**ASSIGNMENT:**
Starting with the line containing "let old := d.timeLink p" and going on through the line containing "is as before. -/", return the lines of the data below exactly, and only those.

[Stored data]
/-- An ANOMALY of a slot's group is recorded where its kind is enabled. -/
def Dev.anomaly (d : Dev) (n : Nat) (x : Anomaly) : Dev :=
  if !(d.get 0x4101_01).testBit (x.kind - 1) then d
  else
    let group := d.get (slotKey n 2)
    let gen := d.get (slotKey n 3)
    let d := d.record .anomaly x.time (leBytes 1 x.kind ++ leBytes 1 x.cause ++ leBytes 2 group ++ leBytes 1 gen ++
      leBytes 1 x.metric ++ leBytes 2 x.rank ++ leBytes 4 x.leaf ++ leBytes 4 x.step ++ leInt 8 x.value ++
      leInt 4 (satI32 x.excess) ++ leInt 4 (satI32 x.evidence))
    let d := d.complete 0x4105 [(4, x.kind), (5, x.cause), (6, group), (7, gen), (8, x.metric), (9, x.rank), (0xA, x.leaf),
      (0xB, x.step), (0xC, ofSigned 64 x.value), (0xD, ofSigned 32 (satI32 x.excess)), (0xE, ofSigned 32 (satI32 x.evidence))]
    d.inc 0x4104_07

/-! ### Attribution (R505, R506) -/

/-- The notes of the frames of the first latch at or after `r` up to the first at or after `a`. -/
def notesOver (notes : List FrameNote) (r a : Nat) : List FrameNote :=
  let l := notes.filter (r ≤ ·.latch)
  l.takeWhile (·.latch < a) ++ ((l.find? (a ≤ ·.latch)).toList)

/-- A pacing tap's sums over END records: retired, wasted, front-starved, back-starved, Aux. -/
def endSums (l : List EndNote) : Nat × Nat × Nat × Nat × Nat :=
  l.foldl (fun (s : Nat × Nat × Nat × Nat × Nat) (e : EndNote) =>
    (s.1 + e.slots.1, s.2.1 + e.slots.2.1, s.2.2.1 + e.slots.2.2.1, s.2.2.2.1 + e.slots.2.2.2, s.2.2.2.2 + e.aux))
    (0, 0, 0, 0, 0)

/-- The times in ns that a pacing tap gives: stretch, front-starved, back-starved, wasted, retired; none where the region's
clock or the tap's slots are not known. -/
def Dev.tapTimes (d : Dev) (port : Nat) (ends : List EndNote) (t : Nat) : Option (List Nat) :=
  match (d.tapRegion port t).bind (d.regionMHz port), d.knownNat port (0x2300 + t) 1 with
  | some mhz, some slots =>
    if mhz = 0 || slots = 0 then none
    else
      let s := endSums (ends.filter (·.tap = t))
      let per (x : Nat) : Nat := x * 1000 / (slots * mhz)
      some [s.2.2.2.2 * 1000 / mhz, per s.2.2.1, per s.2.2.2.1, per s.2.1, per s.1]
  | _, _ => none

/-- The six step times of a member over (r, a] (R505), and the lowest VoltMin of its frames; no times where one cannot be
computed (R506). -/
def Dev.stepTimes (d : Dev) (n : Nat) (m : StragMember) (r a : Nat) : Option (List Int) × Nat :=
  let ns := notesOver m.notes r a
  let minV := ((ns.map (·.minV)).min?).getD 0xFFFFFFFF
  let taps := pacingTaps (d.scon n 3)
  let times := taps.mapM (d.tapTimes m.port (m.ends.filter fun e => r < e.stamp && e.stamp ≤ a))
  match ns.head?, ns.getLast?, times with
  | some x, some y, some ts =>
    if y.latch < a || ns.any (·.lacks) || ts.isEmpty then (none, minV)
    else
      let delta (i : Nat) : Nat := (y.always.getD i 0 + 2 ^ 64 - x.always.getD i 0) % 2 ^ 64
      let avg (i : Nat) : Nat := (ts.map fun t => t.getD i 0).sum / ts.length
      let l := [8 * delta 2, 8 * ((delta 0 + delta 1) % 2 ^ 64) + avg 0, avg 1, avg 2, avg 3, avg 4]
      (some (l.map fun (v : Nat) => (v : Int)), minV)
  | _, _, _ => (none, minV)

/-- The candidate with the largest excess, the lower value on a tie (R506). -/
def bestCause (l : List Int) : Nat :=
  ((List.range 6).foldl (fun b i => if l.getD b 0 < l.getD i 0 then i else b) 0) + 1

/-- What attribution finds for an entry of TopK: cause, DEGRADED, COLD, the six times, baselines and excesses, MinV. -/
structure Verdict14 where
  cause    : Nat
  degraded : Bool
  cold     : Bool
  cur      : List Int
  basel    : List Int
  excess   : List Int
  minV     : Nat

/-- A value in an Evidence entry that the spec does not state (log 18). -/
def Dev.noTime (d : Dev) (n i : Nat) : Int := (Config.unstated (key (0x4140 + n) 0x15) (8 * d.now + i)).toNat % 2 ^ 32

/-- Attribution of an arrival (R506). -/
def Dev.attribute (d : Dev) (n port step : Nat) (excessNs : Int) : Verdict14 :=
  let m := d.stragMember n port
  let none6 := (List.range 6).map (d.noTime n)
  let (times, minV) := match m.resolved.find? (·.step = step) with
    | some x => d.stepTimes n m x.release x.stamp
    | none => (none, 0xFFFFFFFF)
  let cold := m.steps < d.scon n 0xC
  let cur := times.getD none6
  let basel := if m.base.isEmpty then none6 else m.base
  let excess := List.zipWith (· - ·) cur basel
  let c := bestCause excess
  let c := if c = 6 && minV < d.scon n 0xD then 2 else c
  let e := excess.getD (c - 1) 0
  let known := !cold && times.isSome && !(e * 100 < d.scon n 0xA * excessNs || e ≤ 0)
  { cause := if known then c else 7, degraded := times.isNone, cold := cold, cur := cur, basel := basel, excess := excess
    minV := minV }

/-- A member's baselines after a step that it has an arrival of (R505). -/
def Dev.updateBase (d : Dev) (n step : Nat) (m : StragMember) : StragMember :=
  match m.resolved.find? (·.step = step) with
  | none => m
  | some x =>
    let m' := { m with resolved := m.resolved.filter (step < ·.step) }
    match (d.stepTimes n m x.release x.stamp).1 with
    | none => m'
    | some ts =>
      let b := if m.base.isEmpty then ts
        else List.zipWith (fun (b t : Int) => b + (t - b) / 2 ^ d.scon n 0xB) m.base ts
      { m' with base := b, steps := m.steps + 1 }

/-! ### Closing a step (R500 to R504, R507) -/

/-- The first field of an operation on an ENGINE output in a list, with the offset of its body. -/
def engineField (op sel : Nat) : (off : Nat) → List FieldD → Option (FieldD × Nat)
  | _, [] => none
  | off, f :: fs => if f.op = op && f.source = 6 && f.sel = sel then some (f, off) else engineField op sel (off + f.size) fs

/-- A slot's fields. -/
def Dev.slotFields (d : Dev) (n : Nat) : List FieldD := fieldsOf (d.blob (slotKey n 0x10))

/-- The slot's LATENESS TOPK field. -/
def Dev.latenessTopk (d : Dev) (n : Nat) : Option (FieldD × Nat) := engineField 4 1 0 (d.slotFields n)

/-- The slot's LATENESS HIST field. -/
def Dev.latenessHist (d : Dev) (n : Nat) : Option (FieldD × Nat) := engineField 5 1 0 (d.slotFields n)

/-- A key of a type as a whole number. -/
def keyInt (ty key : Nat) : Int :=
  match ty with
  | 2 => toSigned 64 key
  | 3 => match f64.decode key with
    | .fin neg m e =>
      let v : Int := if 0 ≤ e then m * 2 ^ e.toNat else (m / 2 ^ (-e).toNat : Nat)
      if neg then -v else v
    | _ => 0
  | _ => key

/-- The bytes of an Evidence DOMAIN (0x4140 + n, sub 15). -/
def evidenceBytes (v : Verdict14) : Bytes :=
  (List.range 6).flatMap fun i =>
    leBytes 4 (satNat 32 (v.cur.getD i 0).toNat) ++ leBytes 4 (satNat 32 (v.basel.getD i 0).toNat) ++
    leInt 4 (satI32 (v.excess.getD i 0)) ++ zeros 4

/-- The outcomes of a step, with their codes. -/
inductive StepEnd where
  | complete
  | part
  | timeout
  deriving DecidableEq

/-- The code of an outcome (R503). -/
def StepEnd.code : StepEnd → Nat
  | .complete => 0
  | .part => 1
  | .timeout => 2

/-- An entry of TopK attributed at this trunk, with its rank. -/
structure Attributed where
  rank   : Nat
  leaf   : Nat
  excess : Int
  v      : Verdict14
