-- ==== Sys2Proof/Machine/FieldTest.lean ====
section
/-! DEFINITION. Field test on a leaf (R572 to R585), and shadow pairing at a trunk (R586 to R589). -/

namespace Sys2Proof.Machine

open Sys2Proof

/-! ### Test packs (R575, R576) -/

/-- Field of `n` bytes at an offset of an entry of a pack. -/
def packAt (b : Bytes) (i off n : Nat) : Nat := natAt b (32 + 48 * i + off) n

/-- Does an entry keep R575? -/
def entryOk (b : Bytes) (i : Nat) : Bool :=
  named (packAt b i 2 1) engineTypes && named (packAt b i 3 1) defectClasses && 1 ≤ packAt b i 6 1 && packAt b i 6 1 ≤ 4 &&
  packAt b i 7 1 = 0 && 1000 ≤ packAt b i 8 4 && packAt b i 8 4 ≤ 19000 && packAt b i 12 4 = 0

/-- Is a pack one that R576 accepts? -/
def packOk (b : Bytes) : Bool :=
  let n := natAt b 6 2
  b.length = 32 + 48 * n && 1 ≤ n && n ≤ 1024 && natAt b 0 4 = 0x4B505446 && natAt b 4 1 = 1 && natAt b 5 1 = 0 &&
  natAt b 16 4 = crc32c (b.drop 32) && natAt b 20 12 = 0 && (List.range n).all (entryOk b) &&
  ((List.range n).map fun i => packAt b i 0 2).Nodup

/-- A write to `TestPack` (R576). -/
def Dev.packAns (d : Dev) (b : Bytes) : Ans :=
  if d.on 0x4401_01 || d.ftest.run.isSome then fail d .state
  else if !packOk b then fail d .range
  else
    let d := [(1, natAt b 8 4), (2, natAt b 12 4), (3, natAt b 6 2), (4, natAt b 16 4)].foldl
      (fun (d : Dev) (x : Nat × Nat) => d.set (key 0x4403 x.1) x.2) (d.setBlob 0x4402_00 b)
    ok { d with ftest := { d.ftest with taps := [] } }

/-- TEST_PACK_WRITE (R576). -/
def execTestPackWrite (l : LeafId) (e : Env) (data : Bytes) (s : State) : Host.Outcome State Fault Refusal :=
  s.onLeaf l fun d => d.serveDomain e 0x4402 0 data fun d b => d.packAns b

/-! ### Starting a test (R577, R584) -/

/-- The entries that target a tap's engine, in pack order. -/
def Dev.testsOf (d : Dev) (t : Nat) : List Nat :=
  let b := d.blob 0x4402_00
  (List.range (d.get 0x4403_03)).filter fun i => packAt b i 2 1 = (d.tapDesc t).engineType

/-- What the sequencer keeps of a tap. -/
def Dev.tapTest (d : Dev) (t : Nat) : TapTest := (lookupKey t d.ftest.taps).getD {}

/-- A tap's matching entry at its cursor. -/
def Dev.entryAtCursor (d : Dev) (t : Nat) : Nat :=
  let l := d.testsOf t
  (l.find? ((d.tapTest t).cursor ≤ ·)).getD (l.headD 0)

/-- Is field test in HOST mode (R584)? -/
def Dev.testHost (d : Dev) : Bool := d.get 0x4400_00 = 1

/-- The conditions of R577 on the leaf as a whole. -/
def Dev.testsMay (d : Dev) : Bool :=
  d.cfg.fieldTest && !d.isTrunk && d.on 0x4401_01 && !d.on 0x4401_04 && d.on 0x2406_04 && d.ftest.run.isNone &&
  d.ftest.lastEnd.all (· + d.get 0x4401_03 ≤ d.stamp)

/-- The tap that R577 chooses. -/
def Dev.dueTap (d : Dev) : Option Nat :=
  let l := (List.range d.cfg.taps.length).filter fun t =>
    d.ftest.offers.contains t && (d.tapTest t).nextDue ≤ d.stamp && !(d.testsOf t).isEmpty
  firstBest Nat.blt (fun t => (d.tapTest t).nextDue) l

/-- A test starts: ft_kernel, ft_seed and ft_take are driven (R574, R577). -/
def Dev.startTest (d : Dev) (t i v : Nat) (host : Bool) : Dev :=
  let b := d.blob 0x4402_00
  let temps := ((List.range d.cfg.tempRegions.length).map fun n => d.getI (key (0x24A0 + n) 1)).filter (· != -32768)
  let volts := (List.range d.cfg.voltRegions.length).map fun n => d.get (key (0x2410 + n) 1)
  let run : TestRun :=
    { tap := t, entry := i, variant := v, start := d.stamp, host := host, temp := temps.max?.getD (-32768)
      minV := volts.min?.getD 0xFFFFFFFF, uncertain := d.uncertain }
  let d := { d with ftest := { d.ftest with run := some run, asked := if host then none else d.ftest.asked } }
  let d := (((d.set 0x4401_06 1).inc 0x4404_01).pendRes 0x4405).emit (.pin .ftKernel t (packAt b i 4 2))
  (d.emit (.pin .ftSeed t (packAt b i (16 + 8 * v) 4))).emit (.pin .ftTake t 1)

/-- TEST_START (R577): in HW mode the due test; in HOST mode the test that `RunTest` has named (R584). -/
def execTestStart (l : LeafId) (s : State) : Host.Outcome State Fault Refusal :=
  s.onLeaf l fun d =>
    if !d.testsMay then d
    else if d.testHost then
      match d.ftest.asked with
      | some (t, i, v, _) => if d.ftest.offers.contains t then d.startTest t i v true else d
      | none => d
    else match d.dueTap with
    | some t =>
      let i := d.entryAtCursor t
      d.startTest t i ((d.tapTest t).rounds % max 1 (packAt (d.blob 0x4402_00) i 6 1)) false
    | none => d
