-- ==== Sys2Proof/Safety.lean ====
section
/-! DEFINITION. The terms in which claims about the block are stated: a command that completes on one unit, a request
that a unit hears, accepts and answers, and the units and the memory that a command may touch. -/

namespace Sys2Proof.Machine

open Sys2Proof

/-! ### Completion -/

/-- A unit as a command finds it: its records of what it sends start empty. -/
def State.unit (s : State) (u : UnitId) : Dev := { s.dev u with out := [], lines := [] }

/-- The state in which one unit is `d` and nothing else has changed; what the unit's build fixes stays. -/
def State.withUnit (s : State) (u : UnitId) (d : Dev) : State := s.setDev { d with cfg := (s.dev u).cfg } u

/-- The outcome is the next state in which unit `u` is a `d` that satisfies `P`; the other units, the memory and the queue
are as before. -/
def Yields (o : Host.Outcome State Fault Refusal) (s : State) (u : UnitId) (P : Dev → Prop) : Prop :=
  ∃ d, o = .next (s.withUnit u d) ∧ P d

/-- The outcome is a next state in which the trunk is a `d` and its memory an `m` that satisfy `P`; the leaf, the
self-leaf and the queue are as before. -/
def YieldsMem (o : Host.Outcome State Fault Refusal) (s : State) (P : Dev → Mem → Prop) : Prop :=
  ∃ d m, o = .next { s.withUnit .trunk d with mem := m } ∧ P d m

/-- The scalar objects other than those of the keys listed keep their values. -/
def Dev.objectsKept (d d' : Dev) (ks : List Nat) : Prop := ∀ k, k ∉ ks → d'.get k = d.get k

/-- Only objects, what the unit sends and the notes of flags set in this tick have changed, and of the objects only those
listed. -/
def Dev.onlyObjects (d d' : Dev) (ks : List Nat) : Prop :=
  d' = { d with objs := d'.objs, out := d'.out, lines := d'.lines, sets := d'.sets } ∧ d.objectsKept d' ks

/-! ### Requests -/

/-- A request's frame is for the unit, which takes it as its own; its version is 1, no response to it is remembered, and there is room to remember
one (R22, R40, R47, R54). -/
def Dev.hears (d : Dev) (e : Env) : Prop :=
  d.hearsFrame e = true ∧ d.takes e = true ∧
  (e.via ≠ .lp → e.version = 1 ∧
    match d.purgeReplay.srv.replay.find? (fun x => sameSource x.who e) with
    | some x => x.txns.all (·.txn != e.txn) = true
    | none => d.purgeReplay.srv.replay.length < d.replayCap)

/-- A unit as the execution of a request finds it: expired responses are forgotten, the local port aside (R47). -/
def Dev.heard (d : Dev) (e : Env) : Dev := if e.via = .lp then d else d.purgeReplay

/-- A unit as a READ of object `i` finds it: the cycles of this tick that come before the read have run, expired responses are
forgotten, and the counters that the object presents are scanned (R47, R132). -/
def Dev.atRead (d : Dev) (e : Env) (i : Nat) : Dev := ((d.runBefore e).heard e).scanFor i

/-- A unit hears a write of a value to a scalar object, and the checks that every object shares pass, with no action of the
object running (R20, R23, R25, R63). -/
def Dev.accepts (d : Dev) (e : Env) (i s v : Nat) : Prop :=
  d.hears e ∧ d.serves i = true ∧ (e.via = .lp → e.user = false) ∧
  ∃ r, d.cfg.rowOf i s = some r ∧ r.acc ≠ .ro ∧ r.acc ≠ .res ∧ r.ty.isBlob = false ∧ r.admits v = true ∧
    v < 2 ^ (8 * r.ty.size) ∧ d.cmdRuns r i s = false

/-- A unit hears a write of a DOMAIN whole, and the checks that every DOMAIN shares pass, with no part of
the value held and no action of the object running (R20, R24, R25, R46, R63). -/
def Dev.acceptsDomain (d : Dev) (e : Env) (i s : Nat) (bs : Bytes) : Prop :=
  d.hears e ∧ e.via ≠ .lp ∧ d.serves i = true ∧ d.nextSegment e i s 0 = true ∧
  ∃ r, d.cfg.rowOf i s = some r ∧ bs.length ≤ r.size ∧ d.cmdRuns r i s = false

/-- The outcome is the next state in which unit `u` has executed a request with an answer that satisfies `P` and has sent
that answer (R40, R61); nothing else has changed. -/
def Answers (o : Host.Outcome State Fault Refusal) (s : State) (u : UnitId) (e : Env) (opcode i sub off : Nat)
    (P : Ans → Prop) : Prop :=
  ∃ a, o = .next (s.withUnit u (((s.unit u).heard e).finish e opcode i sub off a)) ∧ P a

/-- A unit does not stand held in reset (R635). -/
abbrev State.runs (s : State) (u : UnitId) : Prop := (s.dev u).boot.held = false

/-- The leaf and the self-leaf are of the leaf build and the trunk of the trunk build (R1, R4, R5). -/
abbrev State.built (s : State) : Prop := s.leaf.cfg.build = .leaf ∧ s.self.cfg.build = .leaf ∧ s.trunk.cfg.build = .trunk

/-- The indices of TapHub's, the inrush gate's and power-fail's settings, to which their chapters give a write no rule of
its own. -/
def plainIndices : List Nat := [0x2100, 0x2404, 0x2407]

/-- FleetTime, `Increment` and the servo of a unit are as R74 leaves them. -/
abbrev Dev.timeFresh (d : Dev) : Prop :=
  d.time.ns = 0 ∧ d.time.frac = 0 ∧ d.get 0x2001_03 = 2 ^ 32 ∧ d.servo = .freeRun

/-- From `d` to `d'` a unit has written a record of its own: it stands among those of this tick, as the newest where it is the
tick's first (R214, R216). -/
def Dev.wrote (d d' : Dev) (kind time : Nat) (payload : Bytes) : Prop :=
  ∃ r ∈ d'.rcd.hist.take (d.rcd.fresh + 1), r.kind = kind ∧ r.time = time ∧ r.payload = payload ∧
    (d.rcd.fresh = 0 → d'.rcd.hist.head? = some r)

/-- From `d` to `d'` a unit has sent its time message on a port with the stamp of a time after its newest tick (R83, R87 to R89):
with the next Seq, the stamps last exchanged and the unit's flags, in a UNSEQ link frame of class 0 or a TIME flit.
Where it was `due`, the period begins anew. -/
def Dev.sendsTime (d d' : Dev) (p : TimePort) (tx : Stamp) (due : Bool) : Prop :=
  let old := d.timeLink p
  let st := d.linkStamp false tx
  (∃ m, .time p m st ∈ d'.out ∧ m.seq = old.txSeq ∧ m.prevValid = old.prevTx.isSome ∧ m.peerValid = old.peerRx.isSome ∧
    (∀ x, old.prevTx = some x → m.prevTxSeq = x.1 ∧ m.prevTx = x.2) ∧
    (∀ x, old.peerRx = some x → m.peerRxSeq = x.1 ∧ m.peerRx = x.2) ∧ m.uncertain = d.uncertain ∧ m.host = d.timeHost ∧
    (match p with
     | .stem e => ∃ f c, .linkFrame e f c ∈ d'.out ∧ f.data = m.bytes ∧ f.head.cls = 0 ∧ f.head.unseq = true ∧ f.head.length = 36
     | .pleach n => ∃ f, .flit n f ∈ d'.out ∧ f.kind = 3 ∧ f.fill = 36 ∧ f.body = m.bytes)) ∧
  (timeSlot p < d.time.links.length →
    (d'.timeLink p).txSeq = (old.txSeq + 1) % 65536 ∧ (d'.timeLink p).prevTx = some (old.txSeq, st) ∧
    (d'.timeLink p).peerRx = old.peerRx ∧ (d'.timeLink p).lastTx = if due then some d.time.ran else old.lastTx)

/-! ### Descriptors -/

/-- Descriptor `x` of a ring has been taken by an engine and asks it for an operation that may start (R470). -/
abbrev Dev.mayRun (d : Dev) (r i engine op : Nat) (x : DescSt) : Prop :=
  d.desc r i = some x ∧ d.get (ringKey r 1) = engine ∧ natAt x.bytes 16 1 = op ∧ x.result = none ∧ d.mayStart r x = true

/-- The ranges that a descriptor names may be accessed under its partition (R472). -/
abbrev Dev.mayAccess (d : Dev) (x : DescSt) (l : List (Nat × Nat)) : Prop := d.accessStatus (natAt x.bytes 3 1) l = none

/-- The result block of a descriptor (R470). -/
def Dev.resultOf (d : Dev) (r i : Nat) : Option Bytes := (d.desc r i).bind (·.result)

/-- Memory holds the bytes `bs` from an address on and is otherwise as before. -/
def Mem.holds (m m' : Mem) (a : Nat) (bs : Bytes) : Prop :=
  ∀ x, m'.byte x = if a ≤ x ∧ x < a + bs.length then bs.getD (x - a) 0 else m.byte x

/-! ### Sprig threads -/

/-- A thread may issue its next instruction (R457, R486): it exists, the fabric runs, it neither waits nor stalls, and its
class is not held. -/
abbrev Dev.mayIssue (d : Dev) (t : ThreadId) : Prop :=
  threadOk t = true ∧ d.noAnalysis = false ∧ (d.thread t).state ≠ .waiting ∧ (d.thread t).state ≠ .stalled ∧
  d.classHeld (d.thread t).kclass = false

/-- Of all threads, only one has changed, to `x`; the rest of the fabric is as before. -/
def Dev.onlyThread (d d' : Dev) (t : ThreadId) (x : Thread) : Prop :=
  d' = { d with tk := { d.tk with ana := { d.tk.ana with threads := d'.tk.ana.threads } } } ∧
  d'.thread t = x ∧ ∀ u, threadNo u ≠ threadNo t → d'.thread u = d.thread u

/-! ### The invariant -/

/-- What every state of the block keeps: its memory is in canonical form, and its units are of their builds. -/
abbrev State.Inv (s : State) : Prop := Mem.wf s.mem = true ∧ s.built ∧ s.leaf.cfg.selfLeaf = false ∧ s.self.cfg.selfLeaf = true

end Sys2Proof.Machine
end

**RESULT FOR THIS TASK:**
  let old := d.timeLink p
  let st := d.linkStamp false tx
  (∃ m, .time p m st ∈ d'.out ∧ m.seq = old.txSeq ∧ m.prevValid = old.prevTx.isSome ∧ m.peerValid = old.peerRx.isSome ∧
    (∀ x, old.prevTx = some x → m.prevTxSeq = x.1 ∧ m.prevTx = x.2) ∧
    (∀ x, old.peerRx = some x → m.peerRxSeq = x.1 ∧ m.peerRx = x.2) ∧ m.uncertain = d.uncertain ∧ m.host = d.timeHost ∧
    (match p with
     | .stem e => ∃ f c, .linkFrame e f c ∈ d'.out ∧ f.data = m.bytes ∧ f.head.cls = 0 ∧ f.head.unseq = true ∧ f.head.length = 36
     | .pleach n => ∃ f, .flit n f ∈ d'.out ∧ f.kind = 3 ∧ f.fill = 36 ∧ f.body = m.bytes)) ∧
  (timeSlot p < d.time.links.length →
    (d'.timeLink p).txSeq = (old.txSeq + 1) % 65536 ∧ (d'.timeLink p).prevTx = some (old.txSeq, st) ∧
    (d'.timeLink p).peerRx = old.peerRx ∧ (d'.timeLink p).lastTx = if due then some d.time.ran else old.lastTx)

/-! ### Descriptors -/

/-- Descriptor `x` of a ring has been taken by an engine and asks it for an operation that may start (R470). -/
abbrev Dev.mayRun (d : Dev) (r i engine op : Nat) (x : DescSt) : Prop :=
  d.desc r i = some x ∧ d.get (ringKey r 1) = engine ∧ natAt x.bytes 16 1 = op ∧ x.result = none ∧ d.mayStart r x = true

/-- The ranges that a descriptor names may be accessed under its partition (R472). -/
abbrev Dev.mayAccess (d : Dev) (x : DescSt) (l : List (Nat × Nat)) : Prop := d.accessStatus (natAt x.bytes 3 1) l = none

/-- The result block of a descriptor (R470). -/
def Dev.resultOf (d : Dev) (r i : Nat) : Option Bytes := (d.desc r i).bind (·.result)

/-- Memory holds the bytes `bs` from an address on and is otherwise as before. -/
def Mem.holds (m m' : Mem) (a : Nat) (bs : Bytes) : Prop :=
  ∀ x, m'.byte x = if a ≤ x ∧ x < a + bs.length then bs.getD (x - a) 0 else m.byte x

/-! ### Sprig threads -/

/-- A thread may issue its next instruction (R457, R486): it exists, the fabric runs, it neither waits nor stalls, and its
class is not held. -/
abbrev Dev.mayIssue (d : Dev) (t : ThreadId) : Prop :=
  threadOk t = true ∧ d.noAnalysis = false ∧ (d.thread t).state ≠ .waiting ∧ (d.thread t).state ≠ .stalled ∧
  d.classHeld (d.thread t).kclass = false

/-- Of all threads, only one has changed, to `x`; the rest of the fabric is as before. -/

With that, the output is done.